Task to carry out: Select and copy out every line in the records containing "lossGrad".

(Collected data)
-- ==== Sys2Proof/Machine/Whorl.lean ====
section
/-! DEFINITION. Whorl operations (R138 to R140, R164, R165, R198, R199, R211 to R213, R269): their operands in spool and creel, attention
block by block, and what an operation leaves. -/

namespace Sys2Proof.Machine

-- Attention (R209, R211 to R213).

/-- The causal mask of a key block as a test on logical positions (R211). -/
def keyMask (r : RowKeys) (block : Nat) : List Bool :=
  (List.range (min 1024 (r.seq.length - 1024 * block))).map fun k => decide (1024 * block + k ≤ r.pos)

/-- The running state of the row and head that a work names. -/
def AttnRow.is (w : WhorlWork) (x : AttnRow) : Bool :=
  x.layer == w.layer && x.phase == w.phase && x.microBatch == w.microBatch && x.head == w.head && x.row == w.row
def attnAt (s : State) (w : WhorlWork) : AttnRow :=
  match s.stp.attn.find? (AttnRow.is w) with
  | some x => x
  | none => ⟨w.layer, w.phase, w.microBatch, w.head, w.row, 0, none, false⟩
def putAttn (w : WhorlWork) (x : Option AttnRow) (s : State) : State :=
  s.onStp fun b => { b with attn := x.toList ++ b.attn.filter fun y => !(AttnRow.is w y) }

/-- The block is the row's next, and its shard is that of the ring step (R211 to R213). -/
def blockTurn (s : State) (w : WhorlWork) (r : RowKeys) : Bool :=
  let x := attnAt s w
  r.order[x.met]? == some w.keyBlock && !x.owesValue && w.keyBlock / max 1 (shardBlocks s r.seq) == shardNow s w.layer

-- What an operation gives.

/-- The words for the spool, the values that go through the twist unit, the flags, and what reading a narrow operand showed. -/
structure WhorlOut where
  spool : List Word
  twist : List Word
  flags : Flags
  events : List (Nat × Nat × Nat)
  deriving DecidableEq, Repr

def VRes.out (r : VRes) : WhorlOut := ⟨r.vals, r.vals, r.flags, []⟩
def FRes.out (r : FRes) : WhorlOut := ⟨[r.bits], [r.bits], r.flags, []⟩

/-- Unpack `n` positions of a narrow row and unrotate them (R99, R107). -/
def unpackRow (s : State) (l : Layer) (r : Role) (t : NarrowAt) (row k0 n : Nat) : WhorlOut :=
  match NFmt.ofCode (fmtIn s l r) with
  | none => ⟨[], [], {}, []⟩
  | some f =>
    let x := narrowPart s f l r t row k0 (k0 + n)
    let v := VRes.of (x.pos.map Pos.to32)
    let blocks := (pieces (twistSize (roleTwist l r)) v.vals).map (rotate (roleTwist l r))
    let vals := blocks.flatMap (·.1)
    let fl := vals.foldl (fun (f : Flags) y => f.or (readFlags y)) v.flags
    ⟨vals, vals, { fl with ovf := fl.ovf || blocks.any fun b => b.2 != 0 }, x.events.map fun e => (row, e.1, e.2)⟩

/-- Dropout (R269) of values from feature `feat` on, of one token: a layer without the stream keeps its values. -/
def dropoutVals (s : State) (l : Layer) (tensor slot : Nat) (token : Nat × Nat) (feat : Nat) (a : List Word) : VRes :=
  let id := streamId 1 2 tensor l.id slot
  match findStream s id with
  | none => ⟨a, {}⟩
  | some e =>
    let key := streamKey (seedOf s) id
    VRes.of ((a.zipIdx).map fun p =>
      if draw16 e.mode key s.stp.batch token.1 token.2 (feat + p.2) < e.dropRate then ⟨0, {}⟩ else fmul p.1 (dropKappa e.dropRate))

/-- Dropout of the values of a work: of a layer's output, or of the probabilities of its head, where FEAT is the key position. -/
def dropWork (s : State) (l : Layer) (w : WhorlWork) (probs : Bool) (feat : Nat) (a : List Word) : VRes :=
  dropoutVals s l (if probs then 4 else 0) (if probs then w.head else 0) (tokenAt s w.microBatch w.row) feat a

/-- Probabilities as they stand: whole into the spool, with dropout through the twist unit (R269). -/
def probsOut (s : State) (l : Layer) (w : WhorlWork) (p : List Word) (f : Flags) : WhorlOut :=
  let d := dropWork s l w true (1024 * w.keyBlock) p
  ⟨p, d.vals, f.or d.flags, []⟩

/-- The score scale of R57. -/
def scaleOf (l : Layer) : Word := scoreScale l.scaleShift l.headDim

/-- m and ℓ as stashed (R212); of a row with an empty state both are +0. -/
def stashed (s : State) (ml : Loc) : Word × Word := (wideAt s false ml, wideAt s false (Loc.on ml 4))

/-- Losses of the tokens of a micro-batch: a token without a target contributes none (R198, R362). -/
def lossVals (s : State) (mb : Nat) (a : List Word) : List Word := (a.zipIdx).map fun p => if targetCounts s mb p.2 then p.1 else 0

/-- The result of an operation on the state before it. -/
def whorlEval (s : State) (l : Layer) (w : WhorlWork) : WhorlOut :=
  let v (x : Vec) : List Word := s.readVec x
  match w.op with
  | .add a b => (map2 fadd (v a) (v b)).out
  | .sub a b => (map2 fsub (v a) (v b)).out
  | .mul a b => (map2 fmul (v a) (v b)).out
  | .fma a b c => (map3 ffma (v a) (v b) (v c)).out
  | .div a b => (map2 fdiv (v a) (v b)).out
  | .sqrt a => (map1 fsqrt (v a)).out
  | .rsqrt a => (map1 frsqrt (v a)).out
  | .max a b => (map2 fmax (v a) (v b)).out
  | .min a b => (map2 fmin (v a) (v b)).out
  | .exp2 a => (map1 exp2 (v a)).out
  | .sigmoid a => (map1 sigmoid (v a)).out
  | .activation code a => (map1 (activation code) (v a)).out
  | .reduce a none => (reduce (v a)).out
  | .reduce a (some r) => (reduceFrom (wideAt s false r) (v a)).out
  | .softmax a => (softmax (v a)).out
  | .copy _ a => ⟨v a, v a, {}, []⟩
  | .unpack role src row k0 n => unpackRow s l role src row k0 n
  | .dropout probs a => (dropWork s l w probs w.feat (v a)).out
  | .loss a => (reduce (lossVals s w.microBatch (v a))).out
  | .lossGrad a => (map1 (fun x => scalePow2 x s.num.e) (v a)).out
  | .residualAdd addr a => (map2 fadd (s.readVec ⟨.skein addr, a.len, 1, false⟩) (v a)).out
  | .attnBlock scores =>
    match rowKeys s w.microBatch w.row with
    | some r =>
      let x := attnBlock (scaleOf l) (v scores) (keyMask r w.keyBlock) (attnAt s w).state
      { probsOut s l w x.probs x.flags with spool := [] }
    | none => ⟨[], [], {}, []⟩
  | .attnValue pv => ⟨[], [], (attnValue (attnAt s w).state (v pv)).flags, []⟩
  | .attnFinish width =>
    let x := (attnAt s w).state
    let o := attnFinish x width
    ⟨o.vals ++ (match x with | some y => [y.1, y.2.1] | none => [0, 0]), o.vals, o.flags, []⟩
  | .attnProbs scores ml =>
    match rowKeys s w.microBatch w.row with
    | some r =>
      let x := stashed s ml
      let p := attnProbs (scaleOf l) (v scores) (keyMask r w.keyBlock) x.1 x.2 (x.2 == 0)
      probsOut s l w p.vals p.flags
    | none => ⟨[], [], {}, []⟩

-- What makes an operation ready.

/-- Operands that an operation reads from spool and creel. -/
def WhorlOp.vecs : WhorlOp → List Vec
  | .add a b | .sub a b | .mul a b | .div a b | .max a b | .min a b => [a, b]
  | .fma a b c => [a, b, c]
  | .sqrt a | .rsqrt a | .exp2 a | .sigmoid a | .activation _ a | .softmax a | .copy _ a | .dropout _ a | .loss a | .lossGrad a
  | .residualAdd _ a | .attnBlock a | .attnValue a => [a]
  | .reduce a r => a :: (r.map fun x => ⟨x, 1, 1, false⟩).toList
  | .attnProbs a ml => [a, ⟨ml, 2, 1, false⟩]
  | .unpack _ _ _ _ _ | .attnFinish _ => []

/-- The order that an operation must keep, and the form of its operands: losses of the whole micro-batch in one sum; the blocks of an
attention row one after another, each with its scores, then its product p·V (R185, R198, R211, R212). -/
def opTurn (s : State) (l : Layer) (w : WhorlWork) : Bool :=
  match w.op with
  | .loss a => a.len == mbTokens s w.microBatch
  | .unpack role src row k0 n =>
    match NFmt.ofCode (fmtIn s l role) with
    | some f =>
      let size := stapleSize (roleStaple l role)
      NarrowAt.inCluster (w.core.val / 12) src && k0 % twistSize (roleTwist l role) == 0 && n % twistSize (roleTwist l role) == 0 &&
        (staplesOf size k0 (k0 + n)).all (stapleHere s f size src row)
    | none => false
  | .attnBlock a | .attnProbs a _ =>
    match rowKeys s w.microBatch w.row with
    | some r => blockTurn s w r && a.len == (keyMask r w.keyBlock).length
    | none => false
  | .attnValue _ => (attnAt s w).owesValue
  | .attnFinish _ =>
    match rowKeys s w.microBatch w.row with
    | some r => (attnAt s w).met == r.order.length && !(attnAt s w).owesValue
    | none => false
  | _ => true

/-- A whorl operation is ready (R183): on a core that its stage may use, with its operands resident and its order kept. -/
def whorlReady (s : State) (w : WhorlWork) : Bool :=
  match layerOf s w.layer with
  | some l =>
    held s (w.core.val / 12) (.whorl w) && phaseReady s l w.phase w.microBatch &&
      (stageCores s (Fin.ofNat 48 (w.core.val / 12)) l.stage).contains w.core &&
      !s.stp.dead.contains (w.core.val / 12) && (WhorlOp.vecs w.op).all (s.vecHere w.core) && opTurn s l w &&
      pushable s l w.microBatch w.push && ringReady s w.layer w.microBatch w.phase w.ring w.ringMove
  | none => false

-- What an operation leaves.

/-- What an operation changes besides the spool: the residual stream (R164), the loss of a micro-batch (R198, R199), the running state
of an attention row (R211). -/
def whorlEffect (w : WhorlWork) (l : Layer) (vals : List Word) (s : State) : State :=
  let x := attnAt s w
  match w.op with
  | .residualAdd addr _ => s.storeAt (.skein addr) (wordsBytes vals)
  | .loss _ =>
    let v := vals.getD 0 0
    let s1 := s.onStp fun b =>
      { b with losses := (b.losses.filter fun y => y.microBatch != w.microBatch) ++ [⟨w.microBatch, v, lossTokens s w.microBatch⟩] }
    if (dec32 v).isNan || (dec32 v).isInf then noteNonfinite (raise 0x1304 [w.microBatch] s1) else s1
  | .attnBlock scores =>
    match rowKeys s w.microBatch w.row with
    | some r =>
      let y := attnBlock (scaleOf l) (s.readVec scores) (keyMask r w.keyBlock) x.state
      putAttn w (some { x with met := x.met + 1, state := y.state, owesValue := true }) s
    | none => s
  | .attnValue pv => putAttn w (some { x with state := (attnValue x.state (s.readVec pv)).state, owesValue := false }) s
  | .attnFinish _ => putAttn w none s
  | .attnProbs _ _ =>
    match rowKeys s w.microBatch w.row with
    | some r => putAttn w (if x.met + 1 == r.order.length then none else some { x with met := x.met + 1 }) s
    | none => s
  | _ => s

/-- Settings of INVALID of an operation (R129, cause WHORL): one for each NaN it leaves, at least one. -/
def whorlSettings (w : WhorlWork) (o : WhorlOut) : List InvalidAt :=
  let at' (f : Nat) : InvalidAt :=
    { cause := causeWhorl, eng := false, layer := w.layer, phase := w.phase, tileRow := w.row / 128, elemRow := w.row % 128,
      tileCol := f / 128, elemCol := f % 128, chunk := none }
  let nans := ((o.twist.zipIdx).filter fun p => (dec32 p.1).isNan).map fun p => at' (w.feat + p.2)
  if !o.flags.invalid then [] else if nans.isEmpty then [at' w.feat] else nans

/-- The operation writes attention probabilities, which have a stream per head (R257). -/
def WhorlOp.probs : WhorlOp → Bool
  | .attnBlock _ | .attnProbs _ _ => true
  | .copy p _ | .dropout p _ => p
  | _ => false

/-- Who writes a whorl result through the twist unit. The feature of a probability is its key position (R262). -/
def whorlWriter (w : WhorlWork) (l : Layer) : Writer :=
  let probs := WhorlOp.probs w.op
  let feat := match w.op with | .attnBlock _ | .attnProbs _ _ => 1024 * w.keyBlock | _ => w.feat
  ⟨w.core.val, l, w.microBatch, w.phase, if probs then 4 else tensorCode w.phase, if probs then w.head else 0, w.row, feat⟩

/-- What protection finds while a whorl works: it has no accumulator storage. -/
def whorlError (core : CoreIx) (e : Option UnitError) (s : State) : State :=
  match e with
  | some .accumulator => s
  | _ => unitErrors ⟨core, false, false⟩ e s

/-- The inputs of an operation's row, as a capture holds them (R385). -/
def whorlInputs (s : State) (l : Layer) (w : WhorlWork) : List ORow :=
  let x := (attnAt s w).state
  ((WhorlOp.vecs w.op).map fun a => .wide (s.readVec a)) ++
    match w.op with
    | .unpack role src row k0 n =>
      match NFmt.ofCode (fmtIn s l role) with
      | some f =>
        let size := stapleSize (roleStaple l role)
        [.narrow ((staplesOf size k0 (k0 + n)).map (stapleAt s f size src row))]
      | none => []
    | .residualAdd addr a => [.wide (s.readVec ⟨.skein addr, a.len, 1, false⟩)]
    | .attnBlock _ | .attnValue _ | .attnFinish _ => [.wide (match x with | some y => y.1 :: y.2.1 :: y.2.2 | none => [])]
    | _ => []

/-- The skein that an operation reads itself, in the engine DMA class (R164, R284, R306): the state after it, and whether it has its data. -/
def whorlSkein (w : WhorlWork) (s : State) : State × Bool :=
  match w.op with
  | .residualAdd addr a => let r := skeinTake 0 addr (4 * a.len) s; (r.1, r.2.isSome)
  | _ => (s, true)

/-- One whorl operation. Where its data is lost it writes nothing and its core's step flags take FAULT (R305, R306). -/
def whorlOp (w : WhorlWork) (l : Layer) (before : State) : State :=
  let x := whorlSkein w (whorlError w.core w.err (beginB w.phase before))
  let s := x.1
  let c := w.core.val
  if dataLost w.err || !x.2 then stepFlags c { TileFlags.clear with fault := true } s
  else
    let o := whorlEval s l w
    let s1 := (whorlEffect w l o.spool s).storeAt (.spool w.core w.dst) (wordsBytes o.spool)
    let s2 := readEvents c w.layer o.events s1
    let x := w.dests.foldl (fun y nd => writeNarrow (whorlWriter w l) nd [o.twist] y)
      ⟨coreReports c o.flags (whorlSettings w o) s2, (o.spool.zipIdx).map fun p => ((whorlWriter w l).elem false 0 p.2, p.1.toNat), {}, false⟩
    let fl := TileFlags.clear.merge (o.flags.or x.flags) false
    let s3 := stepFlags c { fl with fault := readFault o.events } x.st
    let s4 := plyCheck
      { layer := w.layer, phase := w.phase, microBatch := w.microBatch, keyBlock := w.keyBlock, row := w.row / 128, col := 2 ^ 32 - 1,
        ranBy := [w.core], acc := [], status := fl.bits % 128, made := x.made, step2 := !x.free, counts := w.row % 128 == 0 }
      (fun _ => (whorlInputs s l w, [])) (w.reExec.map fun e => { e with acc := [] }) s3
    afterWork l w.phase w.microBatch w.push w.ring w.ringMove w.last before s4

/-- WHORL_OP: an operation that is not ready does not start. The results fit into the core's spool. -/
def execWhorlOp (w : WhorlWork) (s : State) : Out :=
  checked (whorlShaped w)
    (match layerOf s w.layer with
     | some l => if arithmeticOn s && whorlReady s w then whorlOp w l s else s
     | none => s)

end Sys2Proof.Machine
end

Result of this task:
  | .lossGrad a => (map1 (fun x => scalePow2 x s.num.e) (v a)).out
  | .sqrt a | .rsqrt a | .exp2 a | .sigmoid a | .activation _ a | .softmax a | .copy _ a | .dropout _ a | .loss a | .lossGrad a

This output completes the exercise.